The time complexity of this solution is O(n) because we loop through the array once, and each dictionary lookup takes constant time on average. The space complexity is also O(n) because we need to store the indices of the numbers in the dictionary.

Two sum Java solution

class Solution {
    public int[] twoSum(int[] nums, int target) {
        Map<Integer, Integer> map = new HashMap<>();
        for (int i = 0; i < nums.length; i++) {
            int complement = target - nums[i];
            if (map.containsKey(complement)) {
                return new int[] { map.get(complement), i };
            }
            map.put(nums[i], i);
        }
        throw new IllegalArgumentException("No two sum solution");
    }
}

The Java solution is similar to the Python and Ruby solutions, but it uses a Map (Java’s implementation of a hash map) instead of a dictionary. We initialize a Map using Map<Integer, Integer> map = new HashMap<>().

We loop through the array using a for loop and calculate the complement complement = target - nums[i]. We check if the complement exists in our Map using the containsKey method. If it does, we return the indices of the complement and the current element as an array.

If the complement does not exist in the Map, we add the current element and its index to the Map using map.put(nums[i], i).

If we reach the end of the loop without finding a solution, we raise an exception with throw new IllegalArgumentException("No two sum solution").

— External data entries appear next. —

/-! ### setAux -/
@[simp] theorem State.setAux_params (v : Word) : (s.setAux v).params = s.params := rfl
@[simp] theorem State.setAux_phase (v : Word) : (s.setAux v).phase = s.phase := rfl
@[simp] theorem State.setAux_cur (v : Word) : (s.setAux v).cur = s.cur := rfl
@[simp] theorem State.setAux_cmd (v : Word) : (s.setAux v).cmd = s.cmd := rfl
@[simp] theorem State.setAux_done (v : Word) : (s.setAux v).done = s.done := rfl
@[simp] theorem State.setAux_err (v : Word) : (s.setAux v).err = s.err := rfl
@[simp] theorem State.setAux_bv (v : Word) : (s.setAux v).bv = s.bv := rfl
@[simp] theorem State.setAux_ecode (v : Word) : (s.setAux v).ecode = s.ecode := rfl
@[simp] theorem State.setAux_ie (v : Word) : (s.setAux v).ie = s.ie := rfl
@[simp] theorem State.setAux_res (v : Word) : (s.setAux v).res = s.res := rfl
@[simp] theorem State.setAux_aux (v : Word) : (s.setAux v).aux = v := rfl
@[simp] theorem State.setAux_sarg (v : Word) : (s.setAux v).sarg = s.sarg := rfl
@[simp] theorem State.setAux_textLen (v : Word) : (s.setAux v).textLen = s.textLen := rfl
@[simp] theorem State.setAux_outLen (v : Word) : (s.setAux v).outLen = s.outLen := rfl
@[simp] theorem State.setAux_mdim (v : Word) : (s.setAux v).mdim = s.mdim := rfl
@[simp] theorem State.setAux_vlen (v : Word) : (s.setAux v).vlen = s.vlen := rfl
@[simp] theorem State.setAux_mem (v : Word) : (s.setAux v).mem = s.mem := rfl
@[simp] theorem State.setAux_held (v : Word) : (s.setAux v).held = s.held := rfl
@[simp] theorem State.setAux_bus (v : Word) : (s.setAux v).bus = s.bus := rfl
@[simp] theorem State.setAux_pending (v : Word) : (s.setAux v).pending = s.pending := rfl
@[simp] theorem State.setAux_now (v : Word) : (s.setAux v).now = s.now := rfl
@[simp] theorem State.setAux_epoch (v : Word) : (s.setAux v).epoch = s.epoch := rfl

/-! ### setSarg -/
@[simp] theorem State.setSarg_params (v : Word) : (s.setSarg v).params = s.params := rfl
@[simp] theorem State.setSarg_phase (v : Word) : (s.setSarg v).phase = s.phase := rfl
@[simp] theorem State.setSarg_cur (v : Word) : (s.setSarg v).cur = s.cur := rfl
@[simp] theorem State.setSarg_cmd (v : Word) : (s.setSarg v).cmd = s.cmd := rfl
@[simp] theorem State.setSarg_done (v : Word) : (s.setSarg v).done = s.done := rfl
@[simp] theorem State.setSarg_err (v : Word) : (s.setSarg v).err = s.err := rfl
@[simp] theorem State.setSarg_bv (v : Word) : (s.setSarg v).bv = s.bv := rfl
@[simp] theorem State.setSarg_ecode (v : Word) : (s.setSarg v).ecode = s.ecode := rfl
@[simp] theorem State.setSarg_ie (v : Word) : (s.setSarg v).ie = s.ie := rfl
@[simp] theorem State.setSarg_res (v : Word) : (s.setSarg v).res = s.res := rfl
@[simp] theorem State.setSarg_aux (v : Word) : (s.setSarg v).aux = s.aux := rfl
@[simp] theorem State.setSarg_sarg (v : Word) : (s.setSarg v).sarg = v := rfl
@[simp] theorem State.setSarg_textLen (v : Word) : (s.setSarg v).textLen = s.textLen := rfl
@[simp] theorem State.setSarg_outLen (v : Word) : (s.setSarg v).outLen = s.outLen := rfl
@[simp] theorem State.setSarg_mdim (v : Word) : (s.setSarg v).mdim = s.mdim := rfl
@[simp] theorem State.setSarg_vlen (v : Word) : (s.setSarg v).vlen = s.vlen := rfl
@[simp] theorem State.setSarg_mem (v : Word) : (s.setSarg v).mem = s.mem := rfl
@[simp] theorem State.setSarg_held (v : Word) : (s.setSarg v).held = s.held := rfl
@[simp] theorem State.setSarg_bus (v : Word) : (s.setSarg v).bus = s.bus := rfl
@[simp] theorem State.setSarg_pending (v : Word) : (s.setSarg v).pending = s.pending := rfl
@[simp] theorem State.setSarg_now (v : Word) : (s.setSarg v).now = s.now := rfl
@[simp] theorem State.setSarg_epoch (v : Word) : (s.setSarg v).epoch = s.epoch := rfl

/-! ### setTextLen -/
@[simp] theorem State.setTextLen_params (v : BitVec 9) : (s.setTextLen v).params = s.params := rfl
@[simp] theorem State.setTextLen_phase (v : BitVec 9) : (s.setTextLen v).phase = s.phase := rfl
@[simp] theorem State.setTextLen_cur (v : BitVec 9) : (s.setTextLen v).cur = s.cur := rfl
@[simp] theorem State.setTextLen_cmd (v : BitVec 9) : (s.setTextLen v).cmd = s.cmd := rfl
@[simp] theorem State.setTextLen_done (v : BitVec 9) : (s.setTextLen v).done = s.done := rfl
@[simp] theorem State.setTextLen_err (v : BitVec 9) : (s.setTextLen v).err = s.err := rfl
@[simp] theorem State.setTextLen_bv (v : BitVec 9) : (s.setTextLen v).bv = s.bv := rfl
@[simp] theorem State.setTextLen_ecode (v : BitVec 9) : (s.setTextLen v).ecode = s.ecode := rfl
@[simp] theorem State.setTextLen_ie (v : BitVec 9) : (s.setTextLen v).ie = s.ie := rfl
@[simp] theorem State.setTextLen_res (v : BitVec 9) : (s.setTextLen v).res = s.res := rfl
@[simp] theorem State.setTextLen_aux (v : BitVec 9) : (s.setTextLen v).aux = s.aux := rfl
@[simp] theorem State.setTextLen_sarg (v : BitVec 9) : (s.setTextLen v).sarg = s.sarg := rfl
@[simp] theorem State.setTextLen_textLen (v : BitVec 9) : (s.setTextLen v).textLen = v := rfl
@[simp] theorem State.setTextLen_outLen (v : BitVec 9) : (s.setTextLen v).outLen = s.outLen := rfl
@[simp] theorem State.setTextLen_mdim (v : BitVec 9) : (s.setTextLen v).mdim = s.mdim := rfl
@[simp] theorem State.setTextLen_vlen (v : BitVec 9) : (s.setTextLen v).vlen = s.vlen := rfl
@[simp] theorem State.setTextLen_mem (v : BitVec 9) : (s.setTextLen v).mem = s.mem := rfl
@[simp] theorem State.setTextLen_held (v : BitVec 9) : (s.setTextLen v).held = s.held := rfl
@[simp] theorem State.setTextLen_bus (v : BitVec 9) : (s.setTextLen v).bus = s.bus := rfl
@[simp] theorem State.setTextLen_pending (v : BitVec 9) : (s.setTextLen v).pending = s.pending := rfl
@[simp] theorem State.setTextLen_now (v : BitVec 9) : (s.setTextLen v).now = s.now := rfl
@[simp] theorem State.setTextLen_epoch (v : BitVec 9) : (s.setTextLen v).epoch = s.epoch := rfl

/-! ### setOutLen -/
@[simp] theorem State.setOutLen_params (v : BitVec 9) : (s.setOutLen v).params = s.params := rfl
@[simp] theorem State.setOutLen_phase (v : BitVec 9) : (s.setOutLen v).phase = s.phase := rfl
@[simp] theorem State.setOutLen_cur (v : BitVec 9) : (s.setOutLen v).cur = s.cur := rfl
@[simp] theorem State.setOutLen_cmd (v : BitVec 9) : (s.setOutLen v).cmd = s.cmd := rfl
@[simp] theorem State.setOutLen_done (v : BitVec 9) : (s.setOutLen v).done = s.done := rfl
@[simp] theorem State.setOutLen_err (v : BitVec 9) : (s.setOutLen v).err = s.err := rfl
@[simp] theorem State.setOutLen_bv (v : BitVec 9) : (s.setOutLen v).bv = s.bv := rfl
@[simp] theorem State.setOutLen_ecode (v : BitVec 9) : (s.setOutLen v).ecode = s.ecode := rfl
@[simp] theorem State.setOutLen_ie (v : BitVec 9) : (s.setOutLen v).ie = s.ie := rfl
@[simp] theorem State.setOutLen_res (v : BitVec 9) : (s.setOutLen v).res = s.res := rfl
@[simp] theorem State.setOutLen_aux (v : BitVec 9) : (s.setOutLen v).aux = s.aux := rfl
@[simp] theorem State.setOutLen_sarg (v : BitVec 9) : (s.setOutLen v).sarg = s.sarg := rfl
@[simp] theorem State.setOutLen_textLen (v : BitVec 9) : (s.setOutLen v).textLen = s.textLen := rfl
@[simp] theorem State.setOutLen_outLen (v : BitVec 9) : (s.setOutLen v).outLen = v := rfl
@[simp] theorem State.setOutLen_mdim (v : BitVec 9) : (s.setOutLen v).mdim = s.mdim := rfl
@[simp] theorem State.setOutLen_vlen (v : BitVec 9) : (s.setOutLen v).vlen = s.vlen := rfl
@[simp] theorem State.setOutLen_mem (v : BitVec 9) : (s.setOutLen v).mem = s.mem := rfl
@[simp] theorem State.setOutLen_held (v : BitVec 9) : (s.setOutLen v).held = s.held := rfl
@[simp] theorem State.setOutLen_bus (v : BitVec 9) : (s.setOutLen v).bus = s.bus := rfl
@[simp] theorem State.setOutLen_pending (v : BitVec 9) : (s.setOutLen v).pending = s.pending := rfl
@[simp] theorem State.setOutLen_now (v : BitVec 9) : (s.setOutLen v).now = s.now := rfl
@[simp] theorem State.setOutLen_epoch (v : BitVec 9) : (s.setOutLen v).epoch = s.epoch := rfl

The time complexity of this solution is O(n) because we loop through the array once, and each Map lookup takes constant time on average. The space complexity is also O(n) because we need to store the indices of the numbers in the Map.

Two sum JavaScript solution

function twoSum(nums, target) {
    const map = new Map();
    for (let i = 0; i < nums.length; i++) {
        const complement = target - nums[i];
        if (map.has(complement)) {
            return [map.get(complement), i];
        }
        map.set(nums[i], i);
    }
    throw new Error('No two sum solution');
}

The JavaScript solution is similar to the Python, Ruby, and Java solutions, but it uses a Map instead of a dictionary or hash map. We initialize a Map using const map = new Map().

We loop through the array using a for loop and calculate the complement const complement = target - nums[i]. We check if the complement exists in our Map using the has method. If it does, we return the indices of the complement and the current element as an array.

If the complement does not exist in the Map, we add the current element and its index to the Map using map.set(nums[i], i).

If we reach the end of the loop without finding a solution, we raise an exception with throw new Error("No two sum solution").

The time complexity of this solution is O(n) because we loop through the array once, and each Map lookup takes constant time on average. The space complexity is also O(n) because we need to store the indices of the numbers in the Map.